В дверь кабинета Дурнева кто-то деликатно
поскребся. Дядя Герман решил, что это такса, однако это оказался всесторонне
обожаемый Малютой Халявий. Он был томен, грустен и хотел рассола. Голова у него
была обвязана мокрым полотенцем. После ночного превращения в волка с носа у
него еще не сошла серебристая шерсть. С ушей она уже облезла, хотя они и
оставались немного вытянутой формы.
– На, прочитай! – сказал ему Дурнев.
– Ты перегрелся, братик! У нас чужие
письма читать опасно. В лучшем случае я ничего не увижу. В худшем – некому
будет увидеть. Уж ты сам мне прочитай! – отказался Халявий.
Председатель В.А.М.П.И.Р. пожал плечами и
прочитал ему письмо вслух.
– Свинья! – убежденно сказал
Халявий. – Отравить меня хочет! Посягнуть на меня – хуже, чем отнять конфету
у ребенка. Не верь ему, Герман! Он наверняка задумал какую-то гадость!
Дурнев поморщился.
– Это само собой, что гадость. Вопрос
только: гадость против меня или гадость, когда я в доле? Важный такой
бизнес-нюанс! Надеюсь, ты понимаешь разницу?
– Я все понимаю, однако могу только
сочувственно завыть… У-у-у! Трчк-трчк! Я машинка для наклеивания этикеток!..
Отбой, Германчик, не надо бить меня по макушке! Я надеялся тебя расшевелить. А
то ты такой кисленький, такой бледненький.

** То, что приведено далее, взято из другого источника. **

/-! ### dropLanes -/

@[simp] theorem State.dropLanes_v1 : s.dropLanes.v1 = none := rfl
@[simp] theorem State.dropLanes_v2 : s.dropLanes.v2 = none := rfl
@[simp] theorem State.dropLanes_v3 : s.dropLanes.v3 = none := rfl
@[simp] theorem State.dropLanes_v4 : s.dropLanes.v4 = none := rfl
@[simp] theorem State.dropLanes_h : s.dropLanes.h = s.h := rfl
@[simp] theorem State.dropLanes_seed : s.dropLanes.seed = s.seed := rfl
@[simp] theorem State.dropLanes_len : s.dropLanes.len = s.len := rfl
@[simp] theorem State.dropLanes_ptr : s.dropLanes.ptr = s.ptr := rfl
@[simp] theorem State.dropLanes_rem : s.dropLanes.rem = s.rem := rfl
@[simp] theorem State.dropLanes_val : s.dropLanes.val = s.val := rfl
@[simp] theorem State.dropLanes_imm : s.dropLanes.imm = s.imm := rfl
@[simp] theorem State.dropLanes_phase : s.dropLanes.phase = s.phase := rfl
@[simp] theorem State.dropLanes_busy : s.dropLanes.busy = s.busy := rfl
@[simp] theorem State.dropLanes_done : s.dropLanes.done = s.done := rfl
@[simp] theorem State.dropLanes_err : s.dropLanes.err = s.err := rfl
@[simp] theorem State.dropLanes_errcode : s.dropLanes.errcode = s.errcode := rfl
@[simp] theorem State.dropLanes_digest : s.dropLanes.digest = s.digest := rfl
@[simp] theorem State.dropLanes_cmd : s.dropLanes.cmd = s.cmd := rfl
@[simp] theorem State.dropLanes_resp : s.dropLanes.resp = s.resp := rfl
@[simp] theorem State.dropLanes_view : s.dropLanes.view = s.view := rfl
@[simp] theorem State.dropLanes_viewLen : s.dropLanes.viewLen = s.viewLen := rfl

/-! ### dropH -/

@[simp] theorem State.dropH_v1 : s.dropH.v1 = s.v1 := rfl
@[simp] theorem State.dropH_v2 : s.dropH.v2 = s.v2 := rfl
@[simp] theorem State.dropH_v3 : s.dropH.v3 = s.v3 := rfl
@[simp] theorem State.dropH_v4 : s.dropH.v4 = s.v4 := rfl
@[simp] theorem State.dropH_h : s.dropH.h = none := rfl
@[simp] theorem State.dropH_seed : s.dropH.seed = s.seed := rfl
@[simp] theorem State.dropH_len : s.dropH.len = s.len := rfl
@[simp] theorem State.dropH_ptr : s.dropH.ptr = s.ptr := rfl
@[simp] theorem State.dropH_rem : s.dropH.rem = s.rem := rfl
@[simp] theorem State.dropH_val : s.dropH.val = s.val := rfl
@[simp] theorem State.dropH_imm : s.dropH.imm = s.imm := rfl
@[simp] theorem State.dropH_phase : s.dropH.phase = s.phase := rfl
@[simp] theorem State.dropH_busy : s.dropH.busy = s.busy := rfl
@[simp] theorem State.dropH_done : s.dropH.done = s.done := rfl
@[simp] theorem State.dropH_err : s.dropH.err = s.err := rfl
@[simp] theorem State.dropH_errcode : s.dropH.errcode = s.errcode := rfl
@[simp] theorem State.dropH_digest : s.dropH.digest = s.digest := rfl
@[simp] theorem State.dropH_cmd : s.dropH.cmd = s.cmd := rfl
@[simp] theorem State.dropH_resp : s.dropH.resp = s.resp := rfl
@[simp] theorem State.dropH_view : s.dropH.view = s.view := rfl
@[simp] theorem State.dropH_viewLen : s.dropH.viewLen = s.viewLen := rfl
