/-- A step that emits nothing leaves the answer to the steps after it. -/
theorem answers_succ {k : Nat} {e : Response} (h : step s = .next t) (hr : t.resp = s.resp) (ha : Answers k t e) :
    Answers (k + 1) s e := by
  obtain ⟨u, hu, hresp⟩ := ha
  exact ⟨u, runsTo_succ h hu, by rw [hresp, hr]⟩

/-- From AVAL the answer is the avalanche of H (R161, R168). -/
theorem answers_of_aval {x : Word} (hp : s.phase = .aval) (hh : s.h = some x) : Answers 2 s (.ok (avalanche x)) := by
  refine answers_succ (step_of_phase hp (execAval_next.2 ⟨x, hh, rfl⟩)) rfl ?_
  exact ⟨_, runsTo_one (step_of_phase (p := .ret) rfl (execRet_next.2 ⟨avalanche x, rfl, rfl⟩)), rfl⟩

/-- `w` is the word T8 reads: VAL in a `HASHV`, eight bytes of the view at `ptr` in a `HASH` (R148). -/
abbrev TailWord (s : State) (ptr w : Word) : Prop :=
  (s.imm = some true ∧ s.val = some w) ∨
    (s.imm = some false ∧ ptr.toNat + 8 ≤ s.viewLen ∧ w = leWord s.view.byteAt ptr.toNat 8)

/-- From T8 with eight bytes left. -/
theorem answers_of_t8 {x ptr w : Word} (hp : s.phase = .t8) (hh : s.h = some x) (hptr : s.ptr = some ptr)
    (hrem : s.rem = some 8#64) (hw : TailWord s ptr w) :
    Answers 3 s (.ok (avalanche (tail8 x w))) :=
  answers_succ (step_of_phase hp (execT8_next.2 ⟨x, ptr, _, w, hh, hptr, hrem, hw, rfl⟩)) rfl (answers_of_aval rfl rfl)

/-- From SSEED with seed 0 and eight bytes left (R104, R146, R147). -/
theorem answers_of_sseed {ptr w : Word} (hp : s.phase = .sseed) (hseed : s.seed = some 0#64) (hlen : s.len = some 8#64)
    (hptr : s.ptr = some ptr) (hrem : s.rem = some 8#64) (hw : TailWord s ptr w) :
    Answers 5 s (.ok (avalanche (tail8 (0#64 + P5 + 8#64) w))) := by
  refine answers_succ (step_of_phase hp (execSseed_next.2 ⟨_, hseed, rfl⟩)) rfl ?_
  refine answers_succ (step_of_phase (p := .addlen) rfl (execAddlen_next.2 ⟨_, _, _, rfl, hlen, hrem, rfl⟩)) rfl ?_
  exact answers_of_t8 rfl rfl hptr hrem hw

/-- CHECK lets eight bytes inside a sound state's view pass and selects the scalar path (R108). -/
theorem step_check_eight {ptr : Word} (hp : s.phase = .check) (hptr : s.ptr = some ptr) (hlen : s.len = some 8#64)
    (hin : ptr.toNat + 8 ≤ s.viewLen) (hview : s.viewLen < 2 ^ 63) : step s = .next (s.goTo .sseed) := by
  have hmsb : ptr.msb = false := BitVec.msb_eq_false_iff_two_mul_lt.2 (by omega)
  have hb : boundsViolated ptr 8#64 s.viewLen = false := by
    simp [boundsViolated, hmsb, hin, show (8#64).msb = false by decide]
  exact step_of_phase hp (execCheck_next.2 ⟨ptr, _, hptr, hlen, .inr ⟨hb, rfl⟩⟩)

/-- Settles O52: both commands reach SSEED with the same word before T8, one in VAL and one in the view. -/
theorem hashvEqualsHashOfBytes : Obligations.HashvEqualsHashOfBytes := by
  intro s s' c c' value a hs' hp hp' hc hc' hd hd' hin hbytes
  have haccept : step s = .next (s.acceptHashv value) := by
    rw [step_of_pending hp hc, hd, acceptDecoded_hashv]
  have haccept' : step s' = .next (s'.acceptHash 0 a 8) := by
    rw [step_of_pending hp' hc', hd', acceptDecoded_hash]
  have hcheck : step (s'.acceptHash 0 a 8) = .next ((s'.acceptHash 0 a 8).goTo .sseed) :=
    step_check_eight rfl rfl rfl hin hs'.viewLen_lt
  have hword : value = leWord s'.view.byteAt a.toNat 8 := (leWord_of_bytes hbytes).symm
  have hvalue := answers_of_sseed (s := s.acceptHashv value) (ptr := 0) rfl rfl rfl rfl rfl (.inl ⟨rfl, rfl⟩)
  have hview := answers_of_sseed (s := (s'.acceptHash 0 a 8).goTo .sseed) rfl rfl rfl rfl rfl
    (.inr ⟨rfl, hin, hword⟩)
  obtain ⟨t, ht, hresp⟩ := answers_succ haccept rfl hvalue
  obtain ⟨t', ht', hresp'⟩ := answers_succ haccept' rfl (answers_succ hcheck rfl hview)
  exact ⟨_, t, t', ht, ht', hresp, hresp'⟩

end Sys2Proof.Machine
end

section
/-! PROOFS. The fields of a descriptor and what the decoder makes of them (R61 to R67), the instruction a step runs
(R66, R100, R102), illegal descriptors (R65, R174), and the commands over the whole view (R69, R106, R107). -/

namespace Sys2Proof

/-! ### The fields of a descriptor (R61) -/

section Fields
variable (w3 w2 w1 : Word) (opc : Byte)

@[simp] theorem opcField_descriptor : opcField (descriptor w3 w2 w1 opc) = opc := by
  rw [opcField, descriptor, BitVec.extractLsb'_append_eq_of_add_le (by decide), BitVec.extractLsb'_append_eq_right]

@[simp] theorem rsv0Field_descriptor : rsv0Field (descriptor w3 w2 w1 opc) = 0#56 := by
  rw [rsv0Field, descriptor, BitVec.extractLsb'_append_eq_of_add_le (by decide), BitVec.extractLsb'_append_eq_left]

@[simp] theorem w1Field_descriptor : w1Field (descriptor w3 w2 w1 opc) = w1 := by
  rw [w1Field, descriptor, BitVec.extractLsb'_append_eq_of_le (by decide),
    BitVec.extractLsb'_append_eq_of_add_le (by decide), BitVec.extractLsb'_eq_self]

@[simp] theorem w2Field_descriptor : w2Field (descriptor w3 w2 w1 opc) = w2 := by
  rw [w2Field, descriptor, BitVec.extractLsb'_append_eq_of_le (by decide),
    BitVec.extractLsb'_append_eq_of_le (by decide), BitVec.extractLsb'_append_eq_of_add_le (by decide),
    BitVec.extractLsb'_eq_self]

@[simp] theorem w3Field_descriptor : w3Field (descriptor w3 w2 w1 opc) = w3 := by
  rw [w3Field, descriptor, BitVec.extractLsb'_append_eq_of_le (by decide),
    BitVec.extractLsb'_append_eq_of_le (by decide), BitVec.extractLsb'_append_eq_left]

end Fields

section Command
variable {c : Descriptor}

/-- A descriptor whose RSV0 is zero is put together from its other fields. -/
theorem descriptor_fields (h : rsv0Field c = 0#56) :
    descriptor (w3Field c) (w2Field c) (w1Field c) (opcField c) = c := by
  have hlow : (0#56 ++ opcField c : BitVec (56 + 8)) = c.extractLsb' 0 (56 + 8) := by
    rw [← h]
    exact BitVec.extractLsb'_append_extractLsb'_eq_extractLsb' rfl
  have hhigh : w3Field c ++ w2Field c ++ w1Field c = c.extractLsb' 64 (64 + 64 + 64) := by
    rw [w3Field, w2Field, BitVec.extractLsb'_append_extractLsb'_eq_extractLsb' (show 192 = 128 + 64 from rfl)]
    exact BitVec.extractLsb'_append_extractLsb'_eq_extractLsb' rfl
  rw [descriptor, hlow, hhigh]
  exact BitVec.extractLsb'_append_extractLsb'

/-! ### What the decoder answers (R62, R65, R67) -/

@[simp] theorem decodeCommand_descriptor_hash (seed offset length : Word) :
    decodeCommand (descriptor length offset seed 0x01#8) = .instr (.hash seed offset length) := by
  simp [decodeCommand]

@[simp] theorem decodeCommand_descriptor_hashv (w3 w2 value : Word) :
    decodeCommand (descriptor w3 w2 value 0x02#8) = .instr (.hashv value) := by
  simp [decodeCommand]

theorem decodeCommand_illegal_iff :
    (∃ why, decodeCommand c = .illegal why) ↔ rsv0Field c ≠ 0#56 ∨ (opcField c ≠ 0x01#8 ∧ opcField c ≠ 0x02#8) := by
  unfold decodeCommand
  split
  · next hrsv => simp [hrsv]
  · next hrsv =>
    rw [not_not] at hrsv
    split
    · next hopc => simp [hrsv, hopc]
    · next hopc => split <;> simp [*]

/-- A legal descriptor is put together from its operand words and one of the two opcodes. -/
theorem decodeCommand_instr_cases {i : Instr} (h : decodeCommand c = .instr i) :
    (c = descriptor (w3Field c) (w2Field c) (w1Field c) 0x01#8 ∧ i = .hash (w1Field c) (w2Field c) (w3Field c)) ∨
      (c = descriptor (w3Field c) (w2Field c) (w1Field c) 0x02#8 ∧ i = .hashv (w1Field c)) := by
  have hlegal : ¬(rsv0Field c ≠ 0#56 ∨ (opcField c ≠ 0x01#8 ∧ opcField c ≠ 0x02#8)) := fun hbad => by
    obtain ⟨why, hwhy⟩ := decodeCommand_illegal_iff.2 hbad
    simp [h] at hwhy
  obtain ⟨hrsv, hopc⟩ : rsv0Field c = 0#56 ∧ (opcField c = 0x01#8 ∨ opcField c = 0x02#8) := by tauto
  have hc := (descriptor_fields hrsv).symm
  obtain hopc | hopc := hopc <;> rw [hopc] at hc
  · rw [hc, decodeCommand_descriptor_hash] at h
    exact .inl ⟨hc, (Decoded.instr.inj h).symm⟩
  · rw [hc, decodeCommand_descriptor_hashv] at h
    exact .inr ⟨hc, (Decoded.instr.inj h).symm⟩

Решив воспринять хамство Халявия с юмором,
Дурнев принужденно растянул губы.
– А вот улыбаться не надо! Мне становится
страшно. Твоя улыбка напоминает оскал гиены, которая заболела бешенством и
сбежала из бродячего цирка, перекусав сторожей, – попросил Халявий.
– Хватит! – рявкнул дядя
Герман. – Я тебе сейчас устрою цирк! Так ты уйдешь сегодня вечером из дома
или будешь путаться у меня под ногами?
– Разумеется, Германчик! Пятьсот баксов
на манекенщиц и ключи от машины с мигалкой! Обещаю – ты не увидишь меня до
утра, – радостно закивал Халявий.
– Ты не умеешь водить машину, осел!
– Здрасьте, дуся! Так мы ж в Москве! Тут
водят все, кому не лень! А те, кому лень, ездят на метро, – заявил
Халявий. – Так дашь ключи или не дашь?
– На, подавись! – Дурнев нетерпеливо
выдернул из кармана бумажник.
Халявий быстро схватил деньги, поймал ключи и
радостно сказал:
– Уже подавился! Заметь, я даже кредитку
не прошу! И вот еще, Германчик! Не забудь надеть регалии. Пока у тебя на голове
корона, а в руках шпага, Малюта тебе ничегошеньки не сможет сделать. Никакой
пошлой бяки. Ты будешь хозяином положения, лапа!.. Я бы и твою жену с собой
взял, да только не могу! Она мне всех манекенщиц распугает!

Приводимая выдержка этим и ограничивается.